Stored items
= Beginning of Section =

/-! setField -/

@[simp] theorem State.setField_pending (s : State) (r : RegName) (i j lo n x : Nat) : (s.setField r i j lo n x).pending = s.pending := rfl
@[simp] theorem State.setField_latched (s : State) (r : RegName) (i j lo n x : Nat) : (s.setField r i j lo n x).latched = s.latched := rfl
@[simp] theorem State.setField_shadowLatched (s : State) (r : RegName) (i j lo n x : Nat) : (s.setField r i j lo n x).shadowLatched = s.shadowLatched := rfl
@[simp] theorem State.setField_mem (s : State) (r : RegName) (i j lo n x : Nat) : (s.setField r i j lo n x).mem = s.mem := rfl
@[simp] theorem State.setField_general (s : State) (r : RegName) (i j lo n x : Nat) : (s.setField r i j lo n x).general = s.general := rfl
@[simp] theorem State.setField_hsc (s : State) (r : RegName) (i j lo n x : Nat) : (s.setField r i j lo n x).hsc = s.hsc := rfl
@[simp] theorem State.setField_hartBlocks (s : State) (r : RegName) (i j lo n x : Nat) : (s.setField r i j lo n x).hartBlocks = s.hartBlocks := rfl
@[simp] theorem State.setField_poison (s : State) (r : RegName) (i j lo n x : Nat) : (s.setField r i j lo n x).poison = s.poison := rfl
@[simp] theorem State.setField_overflows (s : State) (r : RegName) (i j lo n x : Nat) : (s.setField r i j lo n x).overflows = s.overflows := rfl
@[simp] theorem State.setField_tailMem (s : State) (r : RegName) (i j lo n x : Nat) : (s.setField r i j lo n x).tailMem = s.tailMem := rfl
@[simp] theorem State.setField_fills (s : State) (r : RegName) (i j lo n x : Nat) : (s.setField r i j lo n x).fills = s.fills := rfl
@[simp] theorem State.setField_filledRegions (s : State) (r : RegName) (i j lo n x : Nat) : (s.setField r i j lo n x).filledRegions = s.filledRegions := rfl
@[simp] theorem State.setField_rows (s : State) (r : RegName) (i j lo n x : Nat) : (s.setField r i j lo n x).rows = s.rows := rfl
@[simp] theorem State.setField_generations (s : State) (r : RegName) (i j lo n x : Nat) : (s.setField r i j lo n x).generations = s.generations := rfl
@[simp] theorem State.setField_parts (s : State) (r : RegName) (i j lo n x : Nat) : (s.setField r i j lo n x).parts = s.parts := rfl
@[simp] theorem State.setField_rings (s : State) (r : RegName) (i j lo n x : Nat) : (s.setField r i j lo n x).rings = s.rings := rfl
@[simp] theorem State.setField_dies (s : State) (r : RegName) (i j lo n x : Nat) : (s.setField r i j lo n x).dies = s.dies := rfl
@[simp] theorem State.setField_squares (s : State) (r : RegName) (i j lo n x : Nat) : (s.setField r i j lo n x).squares = s.squares := rfl
@[simp] theorem State.setField_hosts (s : State) (r : RegName) (i j lo n x : Nat) : (s.setField r i j lo n x).hosts = s.hosts := rfl
@[simp] theorem State.setField_quads (s : State) (r : RegName) (i j lo n x : Nat) : (s.setField r i j lo n x).quads = s.quads := rfl
@[simp] theorem State.setField_poolLines (s : State) (r : RegName) (i j lo n x : Nat) : (s.setField r i j lo n x).poolLines = s.poolLines := rfl
@[simp] theorem State.setField_exchanges (s : State) (r : RegName) (i j lo n x : Nat) : (s.setField r i j lo n x).exchanges = s.exchanges := rfl
@[simp] theorem State.setField_e2eMisses (s : State) (r : RegName) (i j lo n x : Nat) : (s.setField r i j lo n x).e2eMisses = s.e2eMisses := rfl
@[simp] theorem State.setField_fencedModules (s : State) (r : RegName) (i j lo n x : Nat) : (s.setField r i j lo n x).fencedModules = s.fencedModules := rfl
@[simp] theorem State.setField_clock (s : State) (r : RegName) (i j lo n x : Nat) : (s.setField r i j lo n x).clock = s.clock := rfl
@[simp] theorem State.setField_referee (s : State) (r : RegName) (i j lo n x : Nat) : (s.setField r i j lo n x).referee = s.referee := rfl
@[simp] theorem State.setField_recorder (s : State) (r : RegName) (i j lo n x : Nat) : (s.setField r i j lo n x).recorder = s.recorder := rfl
@[simp] theorem State.setField_flash (s : State) (r : RegName) (i j lo n x : Nat) : (s.setField r i j lo n x).flash = s.flash := rfl
@[simp] theorem State.setField_pins (s : State) (r : RegName) (i j lo n x : Nat) : (s.setField r i j lo n x).pins = s.pins := rfl
@[simp] theorem State.setField_power (s : State) (r : RegName) (i j lo n x : Nat) : (s.setField r i j lo n x).power = s.power := rfl
@[simp] theorem State.setField_jtag (s : State) (r : RegName) (i j lo n x : Nat) : (s.setField r i j lo n x).jtag = s.jtag := rfl
@[simp] theorem State.setField_barred (s : State) (r : RegName) (i j lo n x : Nat) : (s.setField r i j lo n x).barred = s.barred := rfl
@[simp] theorem State.setField_answer (s : State) (r : RegName) (i j lo n x : Nat) : (s.setField r i j lo n x).answer = s.answer := rfl
@[simp] theorem State.setField_fresh (s : State) (r : RegName) (i j lo n x : Nat) : (s.setField r i j lo n x).fresh = s.fresh := rfl

/-! setFlag -/

@[simp] theorem State.setFlag_pending (s : State) (r : RegName) (i j b : Nat) (x : Bool) : (s.setFlag r i j b x).pending = s.pending := rfl
@[simp] theorem State.setFlag_latched (s : State) (r : RegName) (i j b : Nat) (x : Bool) : (s.setFlag r i j b x).latched = s.latched := rfl
@[simp] theorem State.setFlag_shadowLatched (s : State) (r : RegName) (i j b : Nat) (x : Bool) : (s.setFlag r i j b x).shadowLatched = s.shadowLatched := rfl
@[simp] theorem State.setFlag_mem (s : State) (r : RegName) (i j b : Nat) (x : Bool) : (s.setFlag r i j b x).mem = s.mem := rfl
@[simp] theorem State.setFlag_general (s : State) (r : RegName) (i j b : Nat) (x : Bool) : (s.setFlag r i j b x).general = s.general := rfl
@[simp] theorem State.setFlag_hsc (s : State) (r : RegName) (i j b : Nat) (x : Bool) : (s.setFlag r i j b x).hsc = s.hsc := rfl
@[simp] theorem State.setFlag_hartBlocks (s : State) (r : RegName) (i j b : Nat) (x : Bool) : (s.setFlag r i j b x).hartBlocks = s.hartBlocks := rfl
@[simp] theorem State.setFlag_poison (s : State) (r : RegName) (i j b : Nat) (x : Bool) : (s.setFlag r i j b x).poison = s.poison := rfl
@[simp] theorem State.setFlag_overflows (s : State) (r : RegName) (i j b : Nat) (x : Bool) : (s.setFlag r i j b x).overflows = s.overflows := rfl
@[simp] theorem State.setFlag_tailMem (s : State) (r : RegName) (i j b : Nat) (x : Bool) : (s.setFlag r i j b x).tailMem = s.tailMem := rfl
@[simp] theorem State.setFlag_fills (s : State) (r : RegName) (i j b : Nat) (x : Bool) : (s.setFlag r i j b x).fills = s.fills := rfl
@[simp] theorem State.setFlag_filledRegions (s : State) (r : RegName) (i j b : Nat) (x : Bool) : (s.setFlag r i j b x).filledRegions = s.filledRegions := rfl
@[simp] theorem State.setFlag_rows (s : State) (r : RegName) (i j b : Nat) (x : Bool) : (s.setFlag r i j b x).rows = s.rows := rfl
@[simp] theorem State.setFlag_generations (s : State) (r : RegName) (i j b : Nat) (x : Bool) : (s.setFlag r i j b x).generations = s.generations := rfl
@[simp] theorem State.setFlag_parts (s : State) (r : RegName) (i j b : Nat) (x : Bool) : (s.setFlag r i j b x).parts = s.parts := rfl
@[simp] theorem State.setFlag_rings (s : State) (r : RegName) (i j b : Nat) (x : Bool) : (s.setFlag r i j b x).rings = s.rings := rfl
@[simp] theorem State.setFlag_dies (s : State) (r : RegName) (i j b : Nat) (x : Bool) : (s.setFlag r i j b x).dies = s.dies := rfl
@[simp] theorem State.setFlag_squares (s : State) (r : RegName) (i j b : Nat) (x : Bool) : (s.setFlag r i j b x).squares = s.squares := rfl
@[simp] theorem State.setFlag_hosts (s : State) (r : RegName) (i j b : Nat) (x : Bool) : (s.setFlag r i j b x).hosts = s.hosts := rfl
@[simp] theorem State.setFlag_quads (s : State) (r : RegName) (i j b : Nat) (x : Bool) : (s.setFlag r i j b x).quads = s.quads := rfl
@[simp] theorem State.setFlag_poolLines (s : State) (r : RegName) (i j b : Nat) (x : Bool) : (s.setFlag r i j b x).poolLines = s.poolLines := rfl
@[simp] theorem State.setFlag_exchanges (s : State) (r : RegName) (i j b : Nat) (x : Bool) : (s.setFlag r i j b x).exchanges = s.exchanges := rfl
@[simp] theorem State.setFlag_e2eMisses (s : State) (r : RegName) (i j b : Nat) (x : Bool) : (s.setFlag r i j b x).e2eMisses = s.e2eMisses := rfl
@[simp] theorem State.setFlag_fencedModules (s : State) (r : RegName) (i j b : Nat) (x : Bool) : (s.setFlag r i j b x).fencedModules = s.fencedModules := rfl
@[simp] theorem State.setFlag_clock (s : State) (r : RegName) (i j b : Nat) (x : Bool) : (s.setFlag r i j b x).clock = s.clock := rfl
@[simp] theorem State.setFlag_referee (s : State) (r : RegName) (i j b : Nat) (x : Bool) : (s.setFlag r i j b x).referee = s.referee := rfl
@[simp] theorem State.setFlag_recorder (s : State) (r : RegName) (i j b : Nat) (x : Bool) : (s.setFlag r i j b x).recorder = s.recorder := rfl
@[simp] theorem State.setFlag_flash (s : State) (r : RegName) (i j b : Nat) (x : Bool) : (s.setFlag r i j b x).flash = s.flash := rfl
@[simp] theorem State.setFlag_pins (s : State) (r : RegName) (i j b : Nat) (x : Bool) : (s.setFlag r i j b x).pins = s.pins := rfl
@[simp] theorem State.setFlag_power (s : State) (r : RegName) (i j b : Nat) (x : Bool) : (s.setFlag r i j b x).power = s.power := rfl
@[simp] theorem State.setFlag_jtag (s : State) (r : RegName) (i j b : Nat) (x : Bool) : (s.setFlag r i j b x).jtag = s.jtag := rfl
@[simp] theorem State.setFlag_barred (s : State) (r : RegName) (i j b : Nat) (x : Bool) : (s.setFlag r i j b x).barred = s.barred := rfl
@[simp] theorem State.setFlag_answer (s : State) (r : RegName) (i j b : Nat) (x : Bool) : (s.setFlag r i j b x).answer = s.answer := rfl
@[simp] theorem State.setFlag_fresh (s : State) (r : RegName) (i j b : Nat) (x : Bool) : (s.setFlag r i j b x).fresh = s.fresh := rfl

/-! setPhase -/

@[simp] theorem State.setPhase_pending (s : State) (p x : Nat) : (s.setPhase p x).pending = s.pending := rfl
@[simp] theorem State.setPhase_latched (s : State) (p x : Nat) : (s.setPhase p x).latched = s.latched := rfl
@[simp] theorem State.setPhase_shadowLatched (s : State) (p x : Nat) : (s.setPhase p x).shadowLatched = s.shadowLatched := rfl
@[simp] theorem State.setPhase_mem (s : State) (p x : Nat) : (s.setPhase p x).mem = s.mem := rfl
@[simp] theorem State.setPhase_general (s : State) (p x : Nat) : (s.setPhase p x).general = s.general := rfl
@[simp] theorem State.setPhase_hsc (s : State) (p x : Nat) : (s.setPhase p x).hsc = s.hsc := rfl
@[simp] theorem State.setPhase_hartBlocks (s : State) (p x : Nat) : (s.setPhase p x).hartBlocks = s.hartBlocks := rfl
@[simp] theorem State.setPhase_poison (s : State) (p x : Nat) : (s.setPhase p x).poison = s.poison := rfl
@[simp] theorem State.setPhase_overflows (s : State) (p x : Nat) : (s.setPhase p x).overflows = s.overflows := rfl
@[simp] theorem State.setPhase_tailMem (s : State) (p x : Nat) : (s.setPhase p x).tailMem = s.tailMem := rfl
@[simp] theorem State.setPhase_fills (s : State) (p x : Nat) : (s.setPhase p x).fills = s.fills := rfl
@[simp] theorem State.setPhase_filledRegions (s : State) (p x : Nat) : (s.setPhase p x).filledRegions = s.filledRegions := rfl
@[simp] theorem State.setPhase_rows (s : State) (p x : Nat) : (s.setPhase p x).rows = s.rows := rfl
@[simp] theorem State.setPhase_generations (s : State) (p x : Nat) : (s.setPhase p x).generations = s.generations := rfl
@[simp] theorem State.setPhase_parts (s : State) (p x : Nat) : (s.setPhase p x).parts = s.parts := rfl
@[simp] theorem State.setPhase_rings (s : State) (p x : Nat) : (s.setPhase p x).rings = s.rings := rfl
@[simp] theorem State.setPhase_dies (s : State) (p x : Nat) : (s.setPhase p x).dies = s.dies := rfl
@[simp] theorem State.setPhase_squares (s : State) (p x : Nat) : (s.setPhase p x).squares = s.squares := rfl
@[simp] theorem State.setPhase_hosts (s : State) (p x : Nat) : (s.setPhase p x).hosts = s.hosts := rfl
@[simp] theorem State.setPhase_quads (s : State) (p x : Nat) : (s.setPhase p x).quads = s.quads := rfl
@[simp] theorem State.setPhase_poolLines (s : State) (p x : Nat) : (s.setPhase p x).poolLines = s.poolLines := rfl
@[simp] theorem State.setPhase_exchanges (s : State) (p x : Nat) : (s.setPhase p x).exchanges = s.exchanges := rfl
@[simp] theorem State.setPhase_e2eMisses (s : State) (p x : Nat) : (s.setPhase p x).e2eMisses = s.e2eMisses := rfl
@[simp] theorem State.setPhase_fencedModules (s : State) (p x : Nat) : (s.setPhase p x).fencedModules = s.fencedModules := rfl
@[simp] theorem State.setPhase_clock (s : State) (p x : Nat) : (s.setPhase p x).clock = s.clock := rfl
@[simp] theorem State.setPhase_referee (s : State) (p x : Nat) : (s.setPhase p x).referee = s.referee := rfl
@[simp] theorem State.setPhase_recorder (s : State) (p x : Nat) : (s.setPhase p x).recorder = s.recorder := rfl
@[simp] theorem State.setPhase_flash (s : State) (p x : Nat) : (s.setPhase p x).flash = s.flash := rfl
@[simp] theorem State.setPhase_pins (s : State) (p x : Nat) : (s.setPhase p x).pins = s.pins := rfl
@[simp] theorem State.setPhase_power (s : State) (p x : Nat) : (s.setPhase p x).power = s.power := rfl
@[simp] theorem State.setPhase_jtag (s : State) (p x : Nat) : (s.setPhase p x).jtag = s.jtag := rfl
@[simp] theorem State.setPhase_barred (s : State) (p x : Nat) : (s.setPhase p x).barred = s.barred := rfl
@[simp] theorem State.setPhase_answer (s : State) (p x : Nat) : (s.setPhase p x).answer = s.answer := rfl
@[simp] theorem State.setPhase_fresh (s : State) (p x : Nat) : (s.setPhase p x).fresh = s.fresh := rfl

= End of Section =

THE PROBLEM >>
What lines in the data include the string "parts"? Copy each one.

REPLY >>
@[simp] theorem State.setField_parts (s : State) (r : RegName) (i j lo n x : Nat) : (s.setField r i j lo n x).parts = s.parts := rfl
@[simp] theorem State.setFlag_parts (s : State) (r : RegName) (i j b : Nat) (x : Bool) : (s.setFlag r i j b x).parts = s.parts := rfl
@[simp] theorem State.setPhase_parts (s : State) (p x : Nat) : (s.setPhase p x).parts = s.parts := rfl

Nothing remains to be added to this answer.